With connectivity being a key in how we live our lives, “connected everything” becomes a target for attackers. Attackers exploit connectivity for monetary gain by orchestrating sophisticated cyber attacks. Some recent cyber attacks resulted in exposure of confidential information, loss of data and productivity, along with incidents causing direct physical damage. Securing connected systems at scale is essential for the continuity and safety for everyone today.
With the proliferation of connected systems, the number of APIs and connections between systems have exploded in the last few years. Securing connectivity requires more than just securing the microservices exposed at the edge for external consumption as APIs (aka edge connectivity). Given the complexity and ubiquity of network perimeters, securing the connectivity between applications, and the connectivity between services within applications becomes critical for modern architectures.
Seeing all connections within applications, inside the organization and at the perimeter is the first step to understanding the potential attack surface. Observability plays an important part in understanding the scope for securing connectivity in distributed and heterogeneous environments.
Securing connectivity at scale requires conscious effort. While there is single no specific approach, we share a high-level model that can be applied in a cyclical manner:
Done completely and repeatedly, these steps help uncover and resolve security and compliance issues faster by tracking and auditing conﬁguration changes, and thereon automating them. They also may help detect potential security vulnerabilities from anomalies by autonomously monitoring trafﬁc.

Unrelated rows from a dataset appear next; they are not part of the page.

-- ==== Sys2Proof/Laws/Mem.lean ====
section
/-!
SUPPORT. Sys2Proof/Laws/Mem.lean: the laws of sparse memories, association lists and stored registers: a read after a write, the
words that a write leaves alone, and that every operation keeps the canonical form.
-/

namespace Sys2Proof.Machine

variable {w : Nat} {d : BitVec w}

/-! ### Memories -/

/-- Below the first possible address nothing is listed. -/
theorem memRead_of_lt {lo a : Nat} {m : Mem w} (h : memWfFrom d lo m = true) (ha : a < lo) : memRead d m a = d := by
  induction m generalizing lo with
  | nil => rfl
  | cons p t ih =>
    obtain ⟨b, v⟩ := p
    simp only [memWfFrom, Bool.and_eq_true, decide_eq_true_eq] at h
    have hb : b ≠ a := by omega
    simp only [memRead, if_neg hb]
    exact ih h.2 (by omega)

/-- A lower bound may be lowered. -/
theorem memWfFrom_mono {lo lo' : Nat} {m : Mem w} (h : memWfFrom d lo m = true) (hl : lo' ≤ lo) : memWfFrom d lo' m = true := by
  cases m with
  | nil => rfl
  | cons p t =>
    obtain ⟨b, v⟩ := p
    simp only [memWfFrom, Bool.and_eq_true, decide_eq_true_eq] at h ⊢
    exact ⟨⟨by omega, h.1.2⟩, h.2⟩

/-- A write keeps the canonical form. -/
theorem memWrite_wfFrom {lo a : Nat} {m : Mem w} {v : BitVec w} (h : memWfFrom d lo m = true) (ha : lo ≤ a) :
    memWfFrom d lo (memWrite d m a v) = true := by
  induction m generalizing lo with
  | nil =>
    simp only [memWrite]
    split
    · rfl
    · next hv => simp [memWfFrom, ha, hv]
  | cons p t ih =>
    obtain ⟨b, x⟩ := p
    have h' := h
    simp only [memWfFrom, Bool.and_eq_true, decide_eq_true_eq] at h
    simp only [memWrite]
    split
    · next hab =>
      split
      · exact h'
      · next hv =>
        simp only [memWfFrom, Bool.and_eq_true, decide_eq_true_eq]
        exact ⟨⟨ha, hv⟩, ⟨by omega, h.1.2⟩, h.2⟩
    · split
      · next hab =>
        split
        · exact memWfFrom_mono h.2 (by omega)
        · next hv =>
          subst hab
          simp only [memWfFrom, Bool.and_eq_true, decide_eq_true_eq]
          exact ⟨⟨ha, hv⟩, h.2⟩
      · next h1 h2 =>
        simp only [memWfFrom, Bool.and_eq_true, decide_eq_true_eq]
        exact ⟨h.1, ih h.2 (by omega)⟩

/-- Every write of one cell keeps the canonical form. -/
theorem memWrite_wf {m : Mem w} (a : Nat) (v : BitVec w) (h : Memory.wf d m = true) :
    Memory.wf d (memWrite d m a v) = true := memWrite_wfFrom h (Nat.zero_le a)

/-- Every write of consecutive cells keeps the canonical form. -/
theorem memWriteList_wf {m : Mem w} (a : Nat) (l : List (BitVec w)) (h : Memory.wf d m = true) :
    Memory.wf d (memWriteList d m a l) = true := by
  induction l generalizing m a with
  | nil => exact h
  | cons v t ih => exact ih (a + 1) (memWrite_wf a v h)

/-- Listing only some of the addresses keeps the canonical form. -/
theorem filter_wfFrom {lo : Nat} {m : Mem w} (p : Nat × BitVec w → Bool) (h : memWfFrom d lo m = true) :
    memWfFrom d lo (m.filter p) = true := by
  induction m generalizing lo with
  | nil => rfl
  | cons q t ih =>
    obtain ⟨b, x⟩ := q
    simp only [memWfFrom, Bool.and_eq_true, decide_eq_true_eq] at h
    by_cases hp : p (b, x) = true
    · simp only [List.filter_cons_of_pos hp, memWfFrom, Bool.and_eq_true, decide_eq_true_eq]
      exact ⟨h.1, ih h.2⟩
    · rw [List.filter_cons_of_neg hp]
      exact memWfFrom_mono (ih h.2) (by omega)

theorem filter_wf {m : Mem w} (p : Nat × BitVec w → Bool) (h : Memory.wf d m = true) : Memory.wf d (m.filter p) = true :=
  filter_wfFrom p h

/-- A read after a write of the same cell gives the value written. -/
theorem memRead_memWrite_same {m : Mem w} (a : Nat) (v : BitVec w) (h : Memory.wf d m = true) :
    memRead d (memWrite d m a v) a = v := by
  suffices H : ∀ lo, memWfFrom d lo m = true → memRead d (memWrite d m a v) a = v from H 0 h
  clear h
  induction m with
  | nil =>
    intro lo _
    simp only [memWrite]
    split
    · next hv => simp [memRead, hv]
    · simp [memRead]
  | cons p t ih =>
    intro lo h
    obtain ⟨b, x⟩ := p
    simp only [memWfFrom, Bool.and_eq_true, decide_eq_true_eq] at h
    simp only [memWrite]
    split
    · next hab =>
      split
      · next hv =>
        have hb : b ≠ a := by omega
        simp only [memRead, if_neg hb]
        rw [memRead_of_lt h.2 (by omega), hv]
      · simp [memRead]
    · split
      · next hab =>
        split
        · next hv => rw [memRead_of_lt h.2 (by omega), hv]
        · simp [memRead]
      · next h1 h2 =>
        have hb : b ≠ a := fun e => h2 e.symm
        simp only [memRead, if_neg hb]
        exact ih _ h.2

/-- A write leaves every other cell alone. -/
theorem memRead_memWrite_other {m : Mem w} {a b : Nat} (v : BitVec w) (hab : b ≠ a) :
    memRead d (memWrite d m a v) b = memRead d m b := by
  induction m with
  | nil =>
    simp only [memWrite]
    split
    · rfl
    · simp [memRead, hab.symm]
  | cons p t ih =>
    obtain ⟨c, x⟩ := p
    simp only [memWrite]
    split
    · split
      · rfl
      · simp [memRead, hab.symm]
    · split
      · next hac =>
        subst hac
        split
        · simp [memRead, hab.symm]
        · simp [memRead, hab.symm]
      · simp only [memRead, ih]

/-- A memory without the addresses that `p` leaves out reads as the default there and as before elsewhere. -/
theorem memRead_filter (p : Nat → Bool) (m : Mem w) (a : Nat) :
    memRead d (m.filter (fun q => p q.1)) a = if p a then memRead d m a else d := by
  induction m with
  | nil => simp [memRead]
  | cons q t ih =>
    obtain ⟨b, x⟩ := q
    by_cases hb : p b = true
    · rw [List.filter_cons_of_pos (by simpa using hb)]
      by_cases hab : b = a
      · subst hab; simp [memRead, hb]
      · simp only [memRead, if_neg hab, ih]
    · rw [List.filter_cons_of_neg (by simpa using hb), ih]
      by_cases hab : b = a
      · subst hab; simp [hb]
      · simp only [memRead, if_neg hab]

/-! ### Complementary copies (R218) -/

/-- The two copies of a word that is written stay complements, entry by entry. -/
theorem memWrite_complement (m : Mem 32) (a : Nat) (v : Word) :
    memWrite (~~~ 0) (m.map (fun (p : Nat × Word) => (p.1, ~~~ p.2))) a (~~~ v) =
      (memWrite 0 m a v).map (fun (p : Nat × Word) => (p.1, ~~~ p.2)) := by
  have hv : (~~~ v = ~~~ (0 : Word)) ↔ v = 0 := BitVec.not_inj
  induction m with
  | nil =>
    simp only [memWrite, List.map_nil, hv]
    split <;> rfl
  | cons p t ih =>
    obtain ⟨b, x⟩ := p
    simp only [List.map_cons, memWrite, hv]
    split
    · split <;> rfl
    · split
      · split <;> rfl
      · rw [ih]; rfl

/-- Copy 1 reads as the complement of copy 0 where it lists the complements. -/
theorem memRead_complement (m : Mem 32) (a : Nat) :
    memRead (~~~ 0) (m.map (fun (p : Nat × Word) => (p.1, ~~~ p.2))) a = ~~~ memRead 0 m a := by
  induction m with
  | nil => rfl
  | cons p t ih =>
    obtain ⟨b, x⟩ := p
    simp only [List.map_cons, memRead]
    split
    · rfl
    · exact ih

/-! ### Association lists -/

theorem assocGet_assocSet_same {α : Type} (x : α) (l : List (Nat × α)) (k : Nat) (v : α) :
    assocGet x (assocSet l k v) k = v := by
  induction l with
  | nil => simp [assocSet, assocGet]
  | cons p t ih =>
    obtain ⟨j, y⟩ := p
    simp only [assocSet]
    split
    · simp [assocGet]
    · split
      · simp [assocGet]
      · next h1 h2 => simp only [assocGet, if_neg (fun e => h2 (Eq.symm e)), ih]

theorem assocGet_assocSet_other {α : Type} (x : α) (l : List (Nat × α)) {k j : Nat} (v : α) (h : j ≠ k) :
    assocGet x (assocSet l k v) j = assocGet x l j := by
  induction l with
  | nil => simp [assocSet, assocGet, h.symm]
  | cons p t ih =>
    obtain ⟨i, y⟩ := p
    simp only [assocSet]
    split
    · simp [assocGet, h.symm]
    · split
      · next h2 => subst h2; simp [assocGet, h.symm]
      · simp only [assocGet, ih]

theorem assocHas_assocSet_same {α : Type} (l : List (Nat × α)) (k : Nat) (v : α) : assocHas (assocSet l k v) k = true := by
  induction l with
  | nil => simp [assocSet, assocHas]
  | cons p t ih =>
    obtain ⟨j, y⟩ := p
    simp only [assocSet]
    split
    · simp [assocHas]
    · split
      · simp [assocHas]
      · simp only [assocHas, List.any_cons, Bool.or_eq_true] at ih ⊢
        exact Or.inr ih

theorem assocHas_assocDel_same {α : Type} (l : List (Nat × α)) (k : Nat) : assocHas (assocDel l k) k = false := by
  simp [assocHas, assocDel]

theorem assocGet_assocDel_other {α : Type} (x : α) (l : List (Nat × α)) {k j : Nat} (h : j ≠ k) :
    assocGet x (assocDel l k) j = assocGet x l j := by
  induction l with
  | nil => rfl
  | cons p t ih =>
    obtain ⟨i, y⟩ := p
    by_cases hik : i = k
    · subst hik
      have : assocDel ((i, y) :: t) i = assocDel t i := by simp [assocDel]
      rw [this, ih]; simp [assocGet, h.symm]
    · have : assocDel ((i, y) :: t) k = (i, y) :: assocDel t k := by simp [assocDel, hik]
      rw [this]; simp only [assocGet, ih]

/-! ### Lists by index -/

@[simp] theorem modifyAt_length {α : Type} (l : List α) (i : Nat) (f : α → α) : (modifyAt l i f).length = l.length := by
  induction l generalizing i with
  | nil => cases i <;> rfl
  | cons x t ih => cases i <;> simp [modifyAt, ih]

theorem modifyAt_getD_same {α : Type} (l : List α) (i : Nat) (f : α → α) (z : α) (h : i < l.length) :
    (modifyAt l i f).getD i z = f (l.getD i z) := by
  induction l generalizing i with
  | nil => simp at h
  | cons x t ih =>
    cases i with
    | zero => rfl
    | succ i => simpa [modifyAt] using ih i (by simpa using h)

theorem modifyAt_getD_other {α : Type} (l : List α) {i j : Nat} (f : α → α) (z : α) (h : j ≠ i) :
    (modifyAt l i f).getD j z = l.getD j z := by
  induction l generalizing i j with
  | nil => cases i <;> rfl
  | cons x t ih =>
    cases i with
    | zero => cases j with
      | zero => exact absurd rfl h
      | succ j => rfl
    | succ i => cases j with
      | zero => rfl
      | succ j => simpa [modifyAt] using ih (by omega)

/-! ### Stored registers and the process image -/

theorem regGet_regSet_same (s : State) (a : Nat) (v : Word) (h : Memory.wf 0 s.regs = true) : regGet (regSet s a v) a = v :=
  memRead_memWrite_same a v h

theorem regGet_regSet_other (s : State) {a b : Nat} (v : Word) (h : b ≠ a) : regGet (regSet s a v) b = regGet s b :=
  memRead_memWrite_other v h

/-- A register write keeps the register file in canonical form. -/
theorem regSet_wf (s : State) (a : Nat) (v : Word) (h : Memory.wf 0 s.regs = true) :
    Memory.wf 0 (regSet s a v).regs = true := memWrite_wf a v h

theorem piRead_piWrite_same (s : State) (a : Nat) (v : Word) (h : Memory.wf 0 s.pi.copy0 = true) :
    piRead (piWrite s a v) a = v := memRead_memWrite_same a v h

theorem piRead_piWrite_other (s : State) {a b : Nat} (v : Word) (h : b ≠ a) : piRead (piWrite s a v) b = piRead s b :=
  memRead_memWrite_other v h

end Sys2Proof.Machine
end

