/-! ### State.updDom -/

@[simp] theorem State.updDom_pending (s : State) (n : Nat) (f : PtpDom → PtpDom) : (s.updDom n f).pending = s.pending := rfl
@[simp] theorem State.updDom_ctl (s : State) (n : Nat) (f : PtpDom → PtpDom) : (s.updDom n f).ctl = s.ctl := rfl
@[simp] theorem State.updDom_clk (s : State) (n : Nat) (f : PtpDom → PtpDom) : (s.updDom n f).clk = s.clk := rfl
@[simp] theorem State.updDom_cfg (s : State) (n : Nat) (f : PtpDom → PtpDom) : (s.updDom n f).cfg = s.cfg := rfl
@[simp] theorem State.updDom_frame (s : State) (n : Nat) (f : PtpDom → PtpDom) : (s.updDom n f).frame = s.frame := rfl
@[simp] theorem State.updDom_la (s : State) (n : Nat) (f : PtpDom → PtpDom) : (s.updDom n f).la = s.la := rfl
@[simp] theorem State.updDom_lb (s : State) (n : Nat) (f : PtpDom → PtpDom) : (s.updDom n f).lb = s.lb := rfl
@[simp] theorem State.updDom_lc (s : State) (n : Nat) (f : PtpDom → PtpDom) : (s.updDom n f).lc = s.lc := rfl
@[simp] theorem State.updDom_led (s : State) (n : Nat) (f : PtpDom → PtpDom) : (s.updDom n f).led = s.led := rfl
@[simp] theorem State.updDom_scale (s : State) (n : Nat) (f : PtpDom → PtpDom) : (s.updDom n f).scale = s.scale := rfl
@[simp] theorem State.updDom_trip (s : State) (n : Nat) (f : PtpDom → PtpDom) : (s.updDom n f).trip = s.trip := rfl
@[simp] theorem State.updDom_pi (s : State) (n : Nat) (f : PtpDom → PtpDom) : (s.updDom n f).pi = s.pi := rfl
@[simp] theorem State.updDom_force (s : State) (n : Nat) (f : PtpDom → PtpDom) : (s.updDom n f).force = s.force := rfl
@[simp] theorem State.updDom_fld0 (s : State) (n : Nat) (f : PtpDom → PtpDom) : (s.updDom n f).fld0 = s.fld0 := rfl
@[simp] theorem State.updDom_fld1 (s : State) (n : Nat) (f : PtpDom → PtpDom) : (s.updDom n f).fld1 = s.fld1 := rfl
@[simp] theorem State.updDom_log (s : State) (n : Nat) (f : PtpDom → PtpDom) : (s.updDom n f).log = s.log := rfl
@[simp] theorem State.updDom_pmu (s : State) (n : Nat) (f : PtpDom → PtpDom) : (s.updDom n f).pmu = s.pmu := rfl
@[simp] theorem State.updDom_pair (s : State) (n : Nat) (f : PtpDom → PtpDom) : (s.updDom n f).pair = s.pair := rfl
@[simp] theorem State.updDom_links (s : State) (n : Nat) (f : PtpDom → PtpDom) : (s.updDom n f).links = s.links := rfl
@[simp] theorem State.updDom_host (s : State) (n : Nat) (f : PtpDom → PtpDom) : (s.updDom n f).host = s.host := rfl
@[simp] theorem State.updDom_eth (s : State) (n : Nat) (f : PtpDom → PtpDom) : (s.updDom n f).eth = s.eth := rfl
@[simp] theorem State.updDom_prp (s : State) (n : Nat) (f : PtpDom → PtpDom) : (s.updDom n f).prp = s.prp := rfl
@[simp] theorem State.updDom_trdp (s : State) (n : Nat) (f : PtpDom → PtpDom) : (s.updDom n f).trdp = s.trdp := rfl
@[simp] theorem State.updDom_saf (s : State) (n : Nat) (f : PtpDom → PtpDom) : (s.updDom n f).saf = s.saf := rfl
@[simp] theorem State.updDom_mvb (s : State) (n : Nat) (f : PtpDom → PtpDom) : (s.updDom n f).mvb = s.mvb := rfl
@[simp] theorem State.updDom_can (s : State) (n : Nat) (f : PtpDom → PtpDom) : (s.updDom n f).can = s.can := rfl
@[simp] theorem State.updDom_uart (s : State) (n : Nat) (f : PtpDom → PtpDom) : (s.updDom n f).uart = s.uart := rfl
@[simp] theorem State.updDom_key (s : State) (n : Nat) (f : PtpDom → PtpDom) : (s.updDom n f).key = s.key := rfl
@[simp] theorem State.updDom_store (s : State) (n : Nat) (f : PtpDom → PtpDom) : (s.updDom n f).store = s.store := rfl
@[simp] theorem State.updDom_upd (s : State) (n : Nat) (f : PtpDom → PtpDom) : (s.updDom n f).upd = s.upd := rfl
@[simp] theorem State.updDom_regs (s : State) (n : Nat) (f : PtpDom → PtpDom) : (s.updDom n f).regs = s.regs := rfl
@[simp] theorem State.updDom_reads (s : State) (n : Nat) (f : PtpDom → PtpDom) : (s.updDom n f).reads = s.reads := rfl
@[simp] theorem State.updDom_free (s : State) (n : Nat) (f : PtpDom → PtpDom) : (s.updDom n f).free = s.free := rfl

Let us take a look at five architectural patterns that organizations can implement to achieve secure connectivity at scale.
We are going from simple to more complex, with the caveat that these are just five patterns. There are many more out there.
Risk: APIs are exposed with inconsistent policy enforcement and implementation.
We begin with a simple pattern that can be easily appreciated. We have a variety of APIs, some are secured, some are not. Even if the APIs are secured, they may be secured differently. These APIs can become attack vectors due to insufficient protection and broad exposure.
The classic mitigation to this is to standardize the application of API protection policies.
An API gateway channeling all traffic addresses this risk. Now all APIs are secured in the same manner.
Risk: Multiple gateways for APIs, with inconsistent policy enforcement.
Scaling up with a few gateways, each managing a set of APIs, could lead to inconsistent configurations. How do we get to a position where we are sure all teams are protecting their APIs sufficiently?
This is similar to the first pattern, except at a larger scale. The mitigation is to use APIOps to ensure the same standards and controls are applied to the different gateways. APIOps benefits go beyond security. They help speed up the developer lifecycle, addressing issues including onboarding and documentation, in addition to quality, and performance.
Risk: Internal APIs are exposed externally with insufficient protection.
This is a slightly more complex pattern. We have an API that we are using internally, which we secured, but as time goes on, teams change, and API owners change. The API is then being used and exposed in ways we did not anticipate, so we have insufficient protection in those new use cases.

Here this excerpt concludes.